You guys had the right idea leaving when you did. We stuck it out until dark and never had another hit.


----------



## E- man (Jan 25, 2014)

kozman said:


> Fished Sunday with KGONEs crew and friends thanks for letting me fish in the group and thanks to the RATTLER for having me in his shanty and pulling the 13lber through the ice for me. Was a memorable trip for the first time ice fishing looking forward to doing it again. And it will look good on he wall!!

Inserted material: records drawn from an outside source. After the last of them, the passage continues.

-- ==== Sys2Proof/Laws/Memory.lean ====
section
/-! SUPPORT. Memory: every operation over it keeps the canonical form, and what each read gives after a write. -/

namespace Sys2Proof.Machine

/-! ### The canonical form -/

/-- Only the four tables of memory matter to the canonical form. -/
theorem memoryWf_congr {s t : State} (h1 : t.hbm = s.hbm) (h2 : t.host = s.host) (h3 : t.hbmKey = s.hbmKey)
    (h4 : t.poison = s.poison) (h : s.memoryWf) : t.memoryWf := by
  unfold State.memoryWf at *
  rw [h1, h2, h3, h4]; exact h

/-- Reset memory lists nothing. -/
theorem reset_memoryWf : State.reset.memoryWf := ⟨nil_wf 0, nil_wf 0, nil_wf 0, nil_wf false⟩

theorem setCore_memoryWf {s : State} (k : Nat) (c : Core) (h : s.memoryWf) : (s.setCore k c).memoryWf := h

theorem setShaft_memoryWf {s : State} (n : Nat) (x : Shaft) (h : s.memoryWf) : (s.setShaft n x).memoryWf := h

theorem setCluster_memoryWf {s : State} (n : Nat) (x : Cluster) (h : s.memoryWf) : (s.setCluster n x).memoryWf := h

theorem setRecord_memoryWf {s : State} (n : Nat) (x : Record) (h : s.memoryWf) : (s.setRecord n x).memoryWf := h

theorem setPcb_memoryWf {s : State} (n : Nat) (x : Pcb) (h : s.memoryWf) : (s.setPcb n x).memoryWf := h

theorem retire_memoryWf {s : State} (k : Nat) (st : StreamId) (n : Nat) (h : s.memoryWf) : (s.retire k st n).memoryWf := h

theorem setReg_memoryWf {s : State} (k : Nat) (st : StreamId) (r : Reg) (v : Word) (h : s.memoryWf) :
    (s.setReg k st r v).memoryWf := h

theorem waitOn_memoryWf {s : State} (k : Nat) (st : StreamId) (w : WaitOn) (h : s.memoryWf) : (s.waitOn k st w).memoryWf := by
  unfold State.waitOn
  dsimp only
  split
  · split <;> exact h
  · exact h

/-- A draw of a free value and a charge keep the form. -/
theorem draw_memoryWf {s : State} (h : s.memoryWf) : s.draw.memoryWf := h

theorem chargeMove_memoryWf {s : State} (part die : Nat) (ls : List Loc) (h : s.memoryWf) : (s.chargeMove part die ls).memoryWf := by
  unfold State.chargeMove
  dsimp only
  split <;> exact h

theorem chargeLocs_memoryWf {s : State} (k : Nat) (ls : List Loc) (h : s.memoryWf) : (s.chargeLocs k ls).memoryWf :=
  chargeMove_memoryWf _ _ _ h

/-- The lines of a run rise. -/
theorem linesOf_rising (pa n : Nat) : (linesOf pa n).Pairwise (· < ·) := by
  unfold linesOf
  split
  · exact .nil
  · exact List.pairwise_map.2 (List.pairwise_lt_range.imp fun h => by omega)

/-- A line belongs to a run of bytes exactly where one of its bytes does. -/
theorem mem_linesOf (pa n l : Nat) : l ∈ linesOf pa n ↔ n ≠ 0 ∧ pa / 64 ≤ l ∧ l ≤ (pa + n - 1) / 64 := by
  unfold linesOf
  split
  · simp; omega
  · simp only [List.mem_map, List.mem_range]
    constructor
    · rintro ⟨i, hi, rfl⟩; omega
    · intro h; exact ⟨l - pa / 64, by omega, by omega⟩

Nice fish !!!!! That made your day !!!!


----------



## rattler (May 22, 2006)

Chris ,
It was a blast having you out there, when i seen the fish in the hole under that ice 
i was a little nervous for you and Me. I new it was a beauty and when i gaffed it and pulled it out. i started to smell something, i thought you sh#t your pants, then i realized that i bumped the fish finder against heater when i leaned over for your fish .
that was a relieve. Did not want to put up with smell the rest of the day , thanks for the ride out and fishing with the group of great guys , kgone, sellfish, Got one and mr mallard, jason, roger, and brother b, it was a good time, the group as a whole did not do very well , i think we got around 13 fish for the 8 of us, the bite was slow but a great time on the lake with friends, and the memory and the look on chris's face when pulled out of the hole was priceless. i think he is hooked for life.


----------



## K gonefishin (May 4, 2004)

rattler said:


> Chris ,
> It was a blast having you out there, when i seen the fish in the hole under that ice
> i was a little nervous for you and Me. I new it was a beauty and when i gaffed it and pulled it out. i started to smell something, i thought you sh#t your pants, then i realized that i bumped the fish finder against heater when i leaned over for your fish .
> that was a relieve. Did not want to put up with smell the rest of the day , thanks for the ride out and fishing with the group of great guys , kgone, sellfish, Got one and mr mallard, jason, roger, and brother b, it was a good time, the group as a whole did not do very well , i think we got around 13 fish for the 8 of us, the bite was slow but a great time on the lake with friends, and the memory and the look on chris's face when pulled out of the hole was priceless. i think he is hooked for life.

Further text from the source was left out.